The picture he paints is one of a veritable Tower of Babel where everyone has a different set of priorities and achieving consensus is extremely challenging.

“Our technology alleviates all of these issues,” he says. “It creates a digital model of the process and allows for everyone to collaborate at the same time.”

One of the key benefits of the technology is that it facilitates scenario planning. When anyone suggests a change its impact can be seen across the virtual representation of the system. This allows for the optimisation of systems while dramatically reducing the time it takes to design them.

Having developed the product, it was then a question of introducing it to the market.

Prototype

"We spent quite a bit of time looking at the most appropriate way of getting it out there," Darcy recalls. "We built a prototype and showed it at the Automation Forum at Hannover Messe in Germany in 2015. This is the largest industrial trade fair in the world with 250,000 engineers attending.

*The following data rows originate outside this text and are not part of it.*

/-! ## Lines of package memory -/

/-- The bytes of a line as memory holds them. -/
def State.memRead (s : State) (a n : Nat) : List Byte := Map.getRange 0 s.mem a n

/-- Writes bytes at a stack-homed address. -/
def State.memWrite (s : State) (a : Nat) (bs : List Byte) : State := { s with mem := Map.putRange 0 s.mem a bs }

def State.poisoned (s : State) (line : Nat) : Bool := Map.get false s.poison line
def State.setPoison (s : State) (line : Nat) (b : Bool) : State := { s with poison := Map.put false s.poison line b }

/-- Reads `n` bytes at a package address of this package's memory, byte by decoded byte; bytes that decode elsewhere read 0. -/
def State.pkgRead (s : State) (a n : Nat) : List Byte :=
  (List.range n).map fun i =>
    match place s.pkg (a + i) with
    | .mem b => Map.get 0 s.mem b
    | _ => 0

/-- Whether a brew has a stack-homed line in its read set or write set (R213). -/
def Brew.touchesExt (b : Brew) (line : Nat) : Bool := b.phase == .open_ && (b.extReads.contains line || b.extLines.contains line)

/-- Whether a local-store write of `[off, off + len)` touches a brew's read lines or write granules. -/
def Brew.touchesLs (b : Brew) (off len : Nat) : Bool :=
  b.phase == .open_ && decide (0 < len) &&
    (b.lsReads.any (fun l => decide (off / 64 ≤ l ∧ l ≤ (off + len - 1) / 64)) ||
     b.lsGran.any (fun g => decide (off / 256 ≤ g ∧ g ≤ (off + len - 1) / 256)))

/-- An engine's slice brews in flight that a write of the lines conflicts with are marked (R213, R226). -/
def Upe.noteWrite (lines : List Nat) (e : Nat) (u : Upe) : Upe :=
  match u.cur with
  | none => u
  | some c =>
    { u with cur := some { c with brews := c.brews.map fun b =>
        { b with conflict := b.conflict || lines.any ((Map.get {} u.dir c.dir).sliceHas e b.slice) } } }

/-- Marks every open brew but the writer's own that holds one of the lines (R213, R214). -/
def State.conflictExt (s : State) (by_ : Option (Nat × StreamId)) (lines : List Nat) : State :=
  { s with upe := Map.mapv {} (Upe.noteWrite lines) s.upe, tile := Map.mapv {} (fun n t =>
      { t with str := Map.mapv {} (fun c x =>
          if by_ != some (n, StreamId.ofCode c) && lines.any x.brew.touchesExt then { x with brew := { x.brew with conflict := true } } else x) t.str }) s.tile }

/-- A whole-line write by an agent: content, poison cleared (R203), conflicts marked. -/
def State.writeLine (s : State) (by_ : Option (Nat × StreamId)) (line : Nat) (bs : List Byte) : State :=
  ((s.memWrite line bs).setPoison line false).conflictExt by_ [line]

/-- A write of bytes at a package address by an agent, through the decode; bytes that decode elsewhere are dropped. A line that is written
whole loses its poison. -/
def State.pkgWrite (s : State) (by_ : Option (Nat × StreamId)) (a : Nat) (bs : List Byte) : State :=
  let dec : List (Nat × Byte) := (List.range bs.length).filterMap fun i =>
    match place s.pkg (a + i) with
    | .mem b => some (b, bs.getD i 0)
    | _ => none
  let s1 := { s with mem := dec.foldl (fun (m : Map Byte) (x : Nat × Byte) => Map.put 0 m x.1 x.2) s.mem }
  let ls : List (Nat × Nat) := (lineAddrs a bs.length).filterMap fun l => (s.lineOf l).map fun d => (l, d)
  let s2 := ls.foldl (fun (s : State) (l : Nat × Nat) => if a ≤ l.1 ∧ l.1 + 64 ≤ a + bs.length then s.setPoison l.2 false else s) s1
  s2.conflictExt by_ (ls.map (·.2))

/-- The lock on a line: tile, stream code (R216). -/
def State.lockOf (s : State) (line : Nat) : Option (Nat × Nat) := (s.locks.find? fun l => decide (l.1 = line)).map (·.2)

/-- Whether a line is locked by a pour: a write by any agent waits (R216). -/
def State.locked (s : State) (line : Nat) : Bool := (s.lockOf line).isSome

/-- Whether a line is locked by another pour than that of `(n, st)`: a read by that stream waits. -/
def State.lockedAgainst (s : State) (n : Nat) (st : StreamId) (line : Nat) : Bool :=
  match s.lockOf line with
  | some x => x != (n, st.code)
  | none => false

/-- Whether a new access to a line is held while its granule's pitch changes (R191). -/
def State.pitchHeld (s : State) (line : Nat) : Bool := (s.stackAt (stackOf line)).pitchPend.any fun x => decide (x.1 = granOf line)

/-! ## Hyirdan links on the way to a stack (R12, R15, R412) -/

/-- The modules of the link a module belongs to (R412). -/
def linkOf (k : Nat) : Nat := if k < 16 then 0 else 1
def linkMods (j : Nat) : List Nat := if j = 0 then List.range 16 else (List.range 8).map (· + 16)

/-- D2D_MOD STATE in service. -/
def D2d.carries (m : D2d) : Bool := !m.retraining && !m.retired && !m.off
def D2d.degraded (m : D2d) : Bool := m.x32 || m.retired

/-- D2D_LINK fields (Table 16-3). -/
def State.linkDegraded (s : State) (die j : Nat) : Nat := ((linkMods j).filter fun k => (s.moduleAt (24 * die + k)).degraded).length
def State.linkServing (s : State) (die j : Nat) : List Nat := (linkMods j).filter fun k => (s.moduleAt (24 * die + k)).carries

/-- The die at the other end of a neighbour link (R412). -/
def neighbour (d : Nat) : Nat := if d % 2 = 0 then d + 1 else d - 1

/-- The links traffic between two dies crosses, each by die and link number (R15, R419): none within a die, the neighbour link of a pair while it is not
fenced, else the two dies' IOD links. -/
def State.linksBetween (s : State) (a b : Nat) : List (Nat × Nat) :=
  if a = b then [] else if b = neighbour a ∧ (s.dieAt a).nbrFenced = false then [(a, 1)] else [(a, 0), (b, 0)]

/-- Whether every link between a die and a stack-homed line has a module in service. -/
def State.linkedTo (s : State) (die line : Nat) : Bool :=
  (s.linksBetween die (stackOf line / 3)).all fun x => !(s.linkServing x.1 x.2).isEmpty

/-! ## Errors of a stack's lines (R203, R205) -/

/-- 24 h of IOD reference ticks. -/
def dayTicks : Nat := 8640000000000

/-- The DRAM row of a stack-homed line. -/
def rowOf (line : Nat) : Nat := Config.dramRow (line % stackBytes / 64 * 64)

/-- A corrected read: CE, and the row's fourth within 24 h makes the row due for repair. -/
def Stack.noteCe (x : Stack) (now : Word) (row : Nat) : Stack :=
  let seen := (x.ceAt.filter fun e => decide (now.toNat < e.2.toNat + dayTicks)) ++ [(row, now)]
  let due := decide (4 ≤ (seen.filter fun e => decide (e.1 = row)).length) && !x.rowsDue.contains row
  { x with ce := satAdd (2 ^ 32 - 1) x.ce, ceAt := seen, rowsDue := if due then x.rowsDue ++ [row] else x.rowsDue }

/-- An uncorrectable read: UE, and its row is due for repair. -/
def Stack.noteUe (x : Stack) (row : Nat) : Stack :=
  { x with ue := satAdd 65535 x.ue, rowsDue := if x.rowsDue.contains row then x.rowsDue else x.rowsDue ++ [row] }

/-- A line read with a corrected error. -/
def State.lineCorrected (s : State) (line : Nat) : State := s.modStack (stackOf line) fun x => x.noteCe s.refTick (rowOf line)

/-- A line read uncorrectable: it is counted and poisoned. -/
def State.spoil (s : State) (line : Nat) : State := (s.modStack (stackOf line) fun x => x.noteUe (rowOf line)).setPoison line true

/-- Reads lines through the stack ECC (R203): corrected reads count, the first uncorrectable one is poisoned, counted and answered. -/
def State.eccRead (s : State) (hw : Hw) (lines : List Nat) : State × Option Nat :=
  let s1 := (lines.filter hw.memCorr.contains).foldl State.lineCorrected s
  match lines.find? fun l => hw.memUncorr.contains l || s.poisoned l with
  | none => (s1, none)
  | some l => (s1.spoil l, some l)

/-- Whether the bank of a line is held by a row repair (R205). -/
def State.bankHeld (s : State) (line : Nat) : Bool :=
  match (s.stackAt (stackOf line)).repair with
  | some r => decide (Config.dramBank r = Config.dramBank (rowOf line))
  | none => false

/-- Whether a new access to a line is held by a pitch change or a row repair. -/
def State.lineHeld (s : State) (line : Nat) : Bool := s.pitchHeld line || s.bankHeld line

/-! ## The local store -/

/-- Bytes of one local store (R185). -/
def lsSize : Nat := 1572864

/-- Local-store bytes as stream `st` reads them: its own staged bytes first (R209). -/
def Tile.lsRead (t : Tile) (st : StreamId) (off n : Nat) : List Byte :=
  let b := (t.streamAt st).brew
  (List.range n).map fun i =>
    match Map.get none b.lsBytes (off + i) with
    | some x => x
    | none => Map.get 0 t.ls (off + i)

/-- Local-store bytes outside every brew (R212). -/
def Tile.lsRaw (t : Tile) (off n : Nat) : List Byte := Map.getRange 0 t.ls off n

We got a lot of valuable feedback there, and continued work on the product and made it available to the market in February 2016."

Market reaction has been very positive. “Business is good,” says Darcy. “We thought initially that we would have to get into the head offices of the big pharmaceutical companies and so on to sell the product but we have found that our sales are coming from the areas with the innovation budgets. Sales are beginning to happen for us in industries like pharma, chemicals, food and beverages, and oil and gas.

“It’s a web-based system so is very easily scalable, and ramping up sales is not a problem for us. We are confident that this type of software will become standard for the design of manufacturing process within the next 10 years or so in much the same way as CAD has for architectural design.”